_Prompt:_ Starting with the line containing "set (R292). -/" and going on through the line containing "mags : List Nat := []", return the lines of the data below exactly, and only those.

(Stored items)
theorem ackReceived_releases {s : State} {rx : Rx} (hw : s.wkpServed = true)
    (hv : s.verdict rx 0x12 (fun z => z == .isOpen || z == .closing) = .accept) :
    let c := contextOf rx.dg.session
    Answers (exec (.ackReceived rx) s) (fun t =>
      (t.session c).replays = releaseAcked rx.dg (s.session c).replays ∧ (t.session c).state = (s.session c).state
        ∧ OnlySession reporting c s t) := by
  intro c
  have hf := linkFrame_received s rx .accept
  generalize hs0 : (s.parserTakes rx).decrypted rx .accept = s0 at hf
  have hack := State.owesAck_session (s0.setSession c (acceptDatagram (s0.session c) rx)) c rx
  rw [State.session_setSession_same] at hack
  refine ⟨_, exec_ackReceived hw hv, ?_⟩
  simp only [hs0]
  refine ⟨hack.replays.trans ?_, hack.state.trans (hf.session c).state, ?_⟩
  · exact congrArg (releaseAcked rx.dg) (hf.session c).replays
  · exact ((hf.onlySession c).trans ((onlySession_setSession s0 c _).mono (by decide))).trans (onlySession_owesAck _ c rx)

/-- Settles O19: the timers that end a session, CLOSE and acknowledgments. -/
theorem sessionsEnd : Obligations.SessionsEnd := by
  unfold Obligations.SessionsEnd
  intro s released
  refine ⟨fun c h => ?_, fun c h => handshakeTimeoutExpiry_resumed h, fun c h => ?_, fun c h hw => ?_,
    fun rx hw hv => closeReceived_closes hw hv, fun rx hw hv => ackReceived_releases hw hv⟩
  · obtain ⟨t, ht, hend⟩ := idleTimeoutExpiry_frees h
    exact ⟨t, ht, hend.state, hend.gen, by rw [hend.kv], by rw [hend.kv], hend.versions⟩
  · obtain ⟨t, ht, hend⟩ := handshakeTimeoutExpiry_frees h
    exact ⟨t, ht, hend.state, hend.gen, hend.versions⟩
  · obtain ⟨t, ht, hend⟩ := resumeWindowExpiry_frees h hw
    exact ⟨t, ht, hend.state, hend.gen, by rw [hend.kv], hend.versions⟩

end Sys2Proof.Machine
end

section
/-! O21. What time does to sessions (R118, R135, R143, R172, R214): acknowledgments that are due, cookie secrets, cursors and grants. -/

namespace Sys2Proof.Machine

/-! ### An acknowledgment that is due -/

theorem onlyGroups_portAdd (s : State) (p sub n : Nat) : OnlyGroups [.od, .events] s (s.portAdd p sub n) := by
  have hput (v : Nat) : OnlyGroups [.od, .events] s (s.odPut 0 (portIndex p 12) sub v) :=
    (onlyGroups_setOd s _).mono (by decide)
  unfold State.portAdd
  split
  · dsimp only
    split
    · exact (hput _).trans ((onlyGroups_setEvents _ _).mono (by decide))
    · exact hput _
  · exact .refl _ s

/-- A frame that enters a queue changes the ports, and the count of a frame that finds no room (R425). -/
theorem onlyGroups_txPut (s : State) (p q : Nat) (f : TxFrame) : OnlyGroups [.ports, .od, .events] s (s.txPut p q f) := by
  unfold State.txPut
  dsimp only
  exact .ite (((onlyGroups_setPort s _ _).trans (onlyGroups_startPort _ _)).mono (by decide))
    ((onlyGroups_portAdd s p 46 1).mono (by decide))

theorem State.session_congr {s t : State} (h : t.wkp = s.wkp) (c : Nat) : t.session c = s.session c := by
  rw [State.session, State.session, h]

/-- A datagram leaves under the next packet number, and carries the acknowledgment that was due (R124, R135). -/
theorem State.session_sessionDatagram (s : State) (c q : Nat) (m : Msg) (b : Bool) (j : Nat) :
    (s.sessionDatagram c q m b).session j =
      if j = c then { s.session c with txPn := (s.session c).txPn + 1, ackDue := false } else s.session j := by
  have hput (t : State) (p : Nat) (f : TxFrame) : (t.txPut p q f).session j = t.session j :=
    State.session_congr (onlyGroups_txPut t p q f .wkp (by decide)) j
  have hkey : (if (s.session c).secured = true then s.useKey (65537 + 2 * c) else s).session j = s.session j := by
    split
    · exact State.useKey_session s _ j
    · rfl
  unfold State.sessionDatagram
  dsimp only
  rw [hput, State.session_setSession, hkey]

theorem ackDelayExpiry_sends {s : State} {c : Fin 32768} (ha : (s.session c).ackDue = true) (ho : (s.session c).state = .isOpen)
    (hn : numbersUsed (s.session c) = false) :
    Answers (exec (.ackDelayExpiry c) s) (fun t =>
      t.session c = { s.session c with ackDue := false, txPn := (s.session c).txPn + 1 }
        ∧ (∀ j, j ≠ c.val → t.session j = s.session j) ∧ OnlyGroups reporting s t) := by
  have hsend (q : Nat) (m : Msg) : s.sessionSend c q m = s.sessionDatagram c q m false := if_neg (by simp [hn])
  refine ⟨_, if_pos ⟨ha, .inl ho⟩, ?_⟩
  rw [hsend]
  refine ⟨?_, fun j hj => ?_, (eventFrame_sessionDatagram s c _ _ _).toLinkFrame.reports.1⟩
  · rw [State.session_sessionDatagram, if_pos rfl]
  · rw [State.session_sessionDatagram, if_neg hj]

/-! ### Secrets and cursors -/

theorem cookieRotation_keepsFormer {s : State} (h : s.live = true) : Answers (exec .cookieRotation s) (fun t =>
    t.wkp = { s.wkp with secretNow := Config.cookieSecret s.draws, secretOld := s.wkp.secretNow } ∧ t.draws = s.draws + 1
      ∧ OnlyGroups [.wkp, .draws] s t) :=
  ⟨_, if_pos h, rfl, rfl, ((onlyGroups_setWkp s _).mono (by decide)).trans ((onlyGroups_draw _).mono (by decide))⟩

theorem cursorIdleExpiry_drops (s : State) (k : BitVec 64) : Answers (exec (.cursorIdleExpiry k) s) (fun t =>
    t.kv = { s.kv with cursors := s.kv.cursors.filter (fun x => x.ident != k.toNat) } ∧ OnlyGroups [.kv] s t) :=
  ⟨_, rfl, rfl, onlyGroups_setKv s _⟩

/-! ### Grants -/

theorem SMap.get?_map_value {α β : Type} (f : α → β) (m : SMap α) (n : Nat) :
    SMap.get? (m.map (fun e => (e.1, f e.2))) n = (SMap.get? m n).map f := by
  induction m with
  | nil => rfl
  | cons e m ih =>
    by_cases h : e.1 = n <;> simp [SMap.get?, h, ih]

/-- The grant of a session that is not FREE is recomputed (R143). -/
def State.regranted (s : State) (x : Session) : Session := if x.state = .free then x else s.granted x

/-- Every session has its grant anew, and the throttle of the Pocket follows its fill (R143, R214). -/
def State.regrants (s : State) : State :=
  { s with
    wkp := { s.wkp with sessions := s.wkp.sessions.map (fun e => (e.1, s.regranted e.2)) }
    pocket := { s.pocket with
      throttled := decide (s.val Od.POCKET_THROTTLE < s.pocketFill)
      throttledAt := if decide (s.val Od.POCKET_THROTTLE < s.pocketFill) && !s.pocket.throttled then s.clock.ticks
        else s.pocket.throttledAt } }

theorem State.session_regrants (s : State) (c : Nat) : s.regrants.session c = s.regranted (s.session c) := by
  have hget : SMap.get? s.regrants.wkp.sessions c = (SMap.get? s.wkp.sessions c).map s.regranted := SMap.get?_map_value _ _ c
  rw [State.session, State.session, SMap.getD, SMap.getD, hget]
  cases SMap.get? s.wkp.sessions c <;> rfl

theorem onlyGroups_regrants (s : State) : OnlyGroups [.wkp, .pocket] s s.regrants := by
  intro g hg; cases g <;> simp_all [State.agree, State.regrants]

/-- What is told of the throttle changes nothing of the grants. -/
theorem exec_creditRecompute (s : State) : ∃ t, exec .creditRecompute s = .next t ∧ LinkFrame s.regrants t := by
  refine ⟨_, rfl, ?_⟩
  exact .ite (eventFrame_raise _ _ _).toLinkFrame (.ite (eventFrame_raise _ _ _).toLinkFrame (.refl _))
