-- ==== Sys2Proof/Syntax.lean ====
section
/-! DEFINITION. The block's commands: one constructor per row of spec/opcode_table.json, with the row's operands. `t` is the
Device Time of a hardware event, `u` a unit address (R46), `s` a section, `k` a group, carrier or entry index. -/

namespace Sys2Proof
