/-- What the Housekeeping ADC keeps behind its registers (R436 to R447). -/
structure Hk where
  /-- the conversion in progress, and the Device Time at which it ends -/
  cur : Option HkWork := none
  endAt : Nat := 0
  sweepDue : Bool := false
  /-- the next conversion of the sweep in progress -/
  sweepNext : Option Nat := none
  /-- the urgent conversion that follows without a break: slot, and ENT_B or ENT_A -/
  urg : Option (Nat × Bool) := none
  /-- raw codes and sampling instants of the pass's current entry, and of the urgent entry, first to last -/
  part : List (Nat × Nat) := []
  urgPart : List (Nat × Nat) := []
  /-- the VREF conversion of this sweep lay in its tolerance (R446) -/
  vrefOk : Bool := false
  /-- consecutive sweeps that failed and passed the check of R446 -/
  vrefBad : Nat := 0
  vrefGood : Nat := 0
  /-- consecutive sweeps with every rail inside its droop and its failure window (R447) -/
  droopGood : Nat := 0
  failGood : Nat := 0
  /-- Device Time at which the overrun source last fired, and the window source of each entry (R440, R445) -/
  ovrAt : Option Nat := none
  winAt : List (Nat × Nat) := []
  /-- entries of WIN_ACT 2 whose latest result lies outside its window (R445) -/
  winMute : List Nat := []
  deriving DecidableEq, Repr

/-- The words of an entry's result that a read of the first one latches (R463). -/
structure HkResult where
  valid : Bool := false
  winOut : Bool := false
  isOpen : Bool := false
  isShort : Bool := false
  span : Nat := 0
  stamp : Nat := 0
  deriving DecidableEq, Repr

/-- What the Thermal Monitor keeps behind its registers (R448 to R458). -/
structure Thermal where
  /-- the latest valid reading of D0 (R443) -/
  d0 : Option Int := none
  /-- consecutive evaluations at or above the native and the external level (R456) -/
  natRun : Nat := 0
  extRun : Nat := 0
  natTrip : Bool := false
  extTrip : Bool := false
  /-- Device Time of the first of the evaluations that meet the restart condition (R457) -/
  coolFrom : Option Nat := none
  deriving DecidableEq, Repr

/-- A sensor behind its registers (R450, R454, R477). -/
structure Sensor where
  /-- consecutive updates outside LIMIT of the median -/
  medRun : Nat := 0
  /-- its TEMP was its neighbourhood's NB_HOT at its last valid update -/
  wasHot : Bool := false
  /-- failed by the check of TM 6 alone -/
  byCheck : Bool := false
  deriving DecidableEq, Repr

/-- A neighbourhood behind its registers (R453, R455). -/
structure Nbhd where
  /-- bit L: NB_HOT has been at or above TH_L for 100 ms -/
  past : Nat := 0
  /-- level by temperature alone -/
  base : Nat := 0
  rise : Bool := false
  /-- consecutive evaluations below RISE_LIM -/
  riseOk : Nat := 0
  /-- NB_HOT at the last ten evaluations, newest first -/
  hist : List (Option Int) := []
  deriving DecidableEq, Repr

/-! ### Host Port -/

/-- One queue pair behind its registers (R354): what ENABLE latched, and the rings' positions. -/
structure Queue where
  sqBase : Nat := 0
  cqBase : Nat := 0
  sqSize : Nat := 0
  cqSize : Nat := 0
  vec : Nat := 0
  sqTail : Nat := 0
  cqHead : Nat := 0
  phase : Bool := true
  /-- completions written since the last completion interrupt (R374) -/
  coal : Nat := 0
  deriving DecidableEq, Repr

/-- One tap behind its registers (R366 to R370). -/
structure Tap where
  ring : Nat := 0
  statusAt : Nat := 0
  /-- bytes written since the tap opened -/
  prod : Nat := 0
  /-- segments since the tap opened, skipped ones included -/
  seg : Nat := 0
  /-- segments skipped since the last one written, and whether a pause skipped them -/
  skipped : Nat := 0
  paused : Bool := false
  /-- Device Time at which the tap-loss source last fired for this tap -/
  lossAt : Option Nat := none
  deriving DecidableEq, Repr

/-- What the Host Port keeps behind its registers (R353). -/
structure HostPort where
  /-- MSI-X mask bits; all set at reset, as the PCIe standard has them -/
  masked : Nat := 2 ^ 128 - 1
  /-- MSI-X pending bits -/
  pba : Nat := 0
  /-- the queue pair fetched last (R358) -/
  lastQ : Nat := 15
  /-- commands completed since reset: each completion takes the next number -/
  doneCnt : Nat := 0
  /-- writes to host memory that DMA holds (R350): address and bytes, oldest first -/
  heldWrites : List (Nat × List Byte) := []
  deriving DecidableEq, Repr

/-! ### Calibration (R275 to R294) -/

/-- One entry of a calibration set (R292). -/
structure CalEntry where
  unit : Nat
  kind : Nat
  runId : Nat
  payload : List Byte
  deriving DecidableEq, Repr

/-- A calibration set as a slot of P0 holds it (R292). -/
structure CalSet where
  seq : Nat := 0
  dt : Nat := 0
  wall : Wall := {}
  epoch : Nat := 0
  entries : List CalEntry := []
  deriving DecidableEq, Repr

/-- What one half of a calibration run came to (R280, R283): samples, hops or blocks counted and those possible, the mean power as a
fraction of full scale, the powers of the in-band bins, and the estimate as fractions with one denominator. -/
structure HalfStat where
  held : Nat := 0
  possible : Nat := 0
  power : Nat × Nat := (0, 1)
  bins : List Nat := []
  /-- the estimate: one complex number for link kinds, in full-scale units; 16 taps for FLAT -/
  num : List Cx := []
  den : Nat := 1
  /-- |H|² of the estimated taps at each in-band bin, for FLAT -/
  mags : List Nat := []
  /-- detector inputs, for DET: HK input, sum of raw codes, conversions -/
  det : List (Nat × Int × Nat) := []
  deriving DecidableEq, Repr

/-- What the half in progress has gathered (R280, R283), of samples, hops, blocks and conversions after Device Time `since`. -/
structure CalAcc where
  since : Nat := 0
  /-- samples, hops or blocks counted -/
  held : Nat := 0
  /-- Σ y² of RX_IQ, Σ x of RX_DC, and of TX_LO the sum of the correlation -/
  sum : Cx := (0, 0)
  /-- Σ |x|² -/
  pow : Nat := 0
  /-- Σ |X|² by bin, and the samples of the spectrum in progress, newest first -/
  bins : List Nat := []
  line : List Cx := []
  /-- the image accumulator by tap, in units of 2^−48, and Σ w_q, in units of 2^−24 -/
  img : List Cx := []
  wq : List Cx := []
  /-- HK input, sum of raw codes, conversions -/
  det : List (Nat × Int × Nat) := []
  deriving DecidableEq, Repr

/-- One calibration run in its slot (R278 to R280). -/
structure CalRun where
  kind : Nat := 0
  target : Nat := 0
  runMs : Nat := 0
  noApply : Bool := false
  auto : Bool := false
  /-- the CAL-RUN command that started it -/
  tag : Option Nat := none
  runId : Nat := 0
  /-- half A, once it has ended -/
  half : Option HalfStat := none
  /-- COUPLING of the named path at the end of half A, and whether DEPTH and STALE passed there (R280) -/
  coup : Nat := 0x8000
  model : Bool := true
  /-- the half in progress -/
  acc : CalAcc := {}
  /-- the live value at the start, in Q1.30 -/
  live0 : Int × Int := (0, 0)
  deriving DecidableEq, Repr

/-- A quantity that the Steep moves towards its target (R285, R286). -/
structure Ramp where
  /-- KIND of R275; 7 is VTUNE -/
  kind : Nat := 0
  /-- link index L, cell, Housekeeping input; 0 for VTUNE -/
  idx : Nat := 0
  /-- start and target, in LSBs: one complex value, or 16 taps -/
  start : List (Int × Int) := []
  goal : List (Int × Int) := []
  /-- ticks so far -/
  i : Nat := 0
  deriving DecidableEq, Repr

/-- The Calibration Engine behind its registers. -/
structure CalEngine where
  /-- runs in progress by slot -/
  runs : List (Nat × CalRun) := []
  nextRun : Nat := 0
  ramps : List Ramp := []
  /-- the last accepted values, in the order of R292, and those of the stored set -/
  entries : List CalEntry := []
  stored : List CalEntry := []
  /-- an accepted target has been reached since the last commit started -/
  due : Bool := false
  /-- the set that is being committed -/
  committing : Option CalSet := none
  /-- targets of automatic runs that wait: KIND and unit -/
  autoQ : List (Nat × Nat) := []
  /-- VTUNE codes and the Device Times at which they took effect, newest first (R289) -/
  vtLog : List (Nat × Nat) := []
  /-- a second has been accepted since Kindling, and consecutive accepted seconds in HOLD -/
  accepted : Bool := false
  inRow : Nat := 0
  /-- detections of the carrier REF_CAR that no second has counted yet, newest first: Device Time and phase advance (R288) -/
  refDet : List (Nat × Int) := []
  /-- Device Time since which REF_STATE has been DISC with no commit (R294) -/
  discAt : Nat := 0
  deriving DecidableEq, Repr

/-! ### Configuration, identity and slots -/

/-- What the directory says of a physical slot (R308); STATE is 0 EMPTY, 1 WRITING, 2 STAGED, 3 VALID. -/
structure SlotRec where
  state : Nat := 0
  confirmed : Bool := false
  secVer : Nat := 0
  length : Nat := 0
  configVer : Nat := 0
  digest : List Byte := []
  deriving DecidableEq, Repr

/-- A directory page (R308); the default is the initial directory of R309. -/
structure Directory where
  seq : Nat := 0
  cur : Option Nat := none
  prev : Option Nat := none
  stg : Nat := 0
  probation : Bool := false
  lockout : Bool := false
  bootTries : Nat := 0
  lockoutCause : Nat := 0
  dt : Nat := 0
  wall : Wall := {}
  epoch : Nat := 0
  slots : List SlotRec := [{}, {}, {}]
  deriving DecidableEq, Repr

/-- Partition P0 as the medium holds it, kept through every reset: directory pages, slots, profile areas. -/
structure Parcel where
  dirA : Option Directory := none
  dirB : Option Directory := none
  /-- bytes of the physical slots S0 to S2 -/
  slot0 : List Byte := []
  slot1 : List Byte := []
  slot2 : List Byte := []
  /-- profile objects in ACTIVE and PENDING; no bytes where none is held (R341) -/
  active : List Byte := []
  waiting : List Byte := []
  /-- the slots CAL_A and CAL_B; none for one that is not valid (R292) -/
  calA : Option CalSet := none
  calB : Option CalSet := none
  /-- the copies of the device certificate (R327) -/
  certA : List Byte := []
  certB : List Byte := []
  deriving DecidableEq, Repr

/-- An operation that waits for its directory write (R310). -/
inductive DirOp where
  /-- `ok`: the data that follows is written and verified -/
  | stageBegin (tag : Nat) (bytes : List Byte) (final : Bool) (ok : Bool)
  | stageEnd (tag : Nat) (ok : Bool)
  | commit (tag : Nat)
  | promote
  | bootTry
  | confirm (tag : Nat)
  | revert (tag : Nat)
  | autoRevert
  | kindleRevert (cause : Nat)
  | lockoutSet (cause : Nat)
  | lockoutClear (tag : Nat) (fromService : Bool)
  deriving DecidableEq, Repr

/-- Where a Kindling stands (R312, R313). -/
inductive KindlePhase where
  | idle
  /-- the Config Controller is to read the directory and choose a slot -/
  | entry
  /-- a directory write of the loop is in progress -/
  | writing
  /-- the chosen slot is being read into the shadow -/
  | loading
  /-- the engines' built-in tests run -/
  | selftest
  /-- links and alignment are awaited -/
  | links
  deriving DecidableEq, Repr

_Exercise answer:_
/-- One entry of a calibration set (R292). -/
structure CalEntry where
  unit : Nat
  kind : Nat
  runId : Nat
  payload : List Byte
  deriving DecidableEq, Repr

/-- A calibration set as a slot of P0 holds it (R292). -/
structure CalSet where
  seq : Nat := 0
  dt : Nat := 0
  wall : Wall := {}
  epoch : Nat := 0
  entries : List CalEntry := []
  deriving DecidableEq, Repr

/-- What one half of a calibration run came to (R280, R283): samples, hops or blocks counted and those possible, the mean power as a
fraction of full scale, the powers of the in-band bins, and the estimate as fractions with one denominator. -/
structure HalfStat where
  held : Nat := 0
  possible : Nat := 0
  power : Nat × Nat := (0, 1)
  bins : List Nat := []
  /-- the estimate: one complex number for link kinds, in full-scale units; 16 taps for FLAT -/
  num : List Cx := []
  den : Nat := 1
  /-- |H|² of the estimated taps at each in-band bin, for FLAT -/
  mags : List Nat := []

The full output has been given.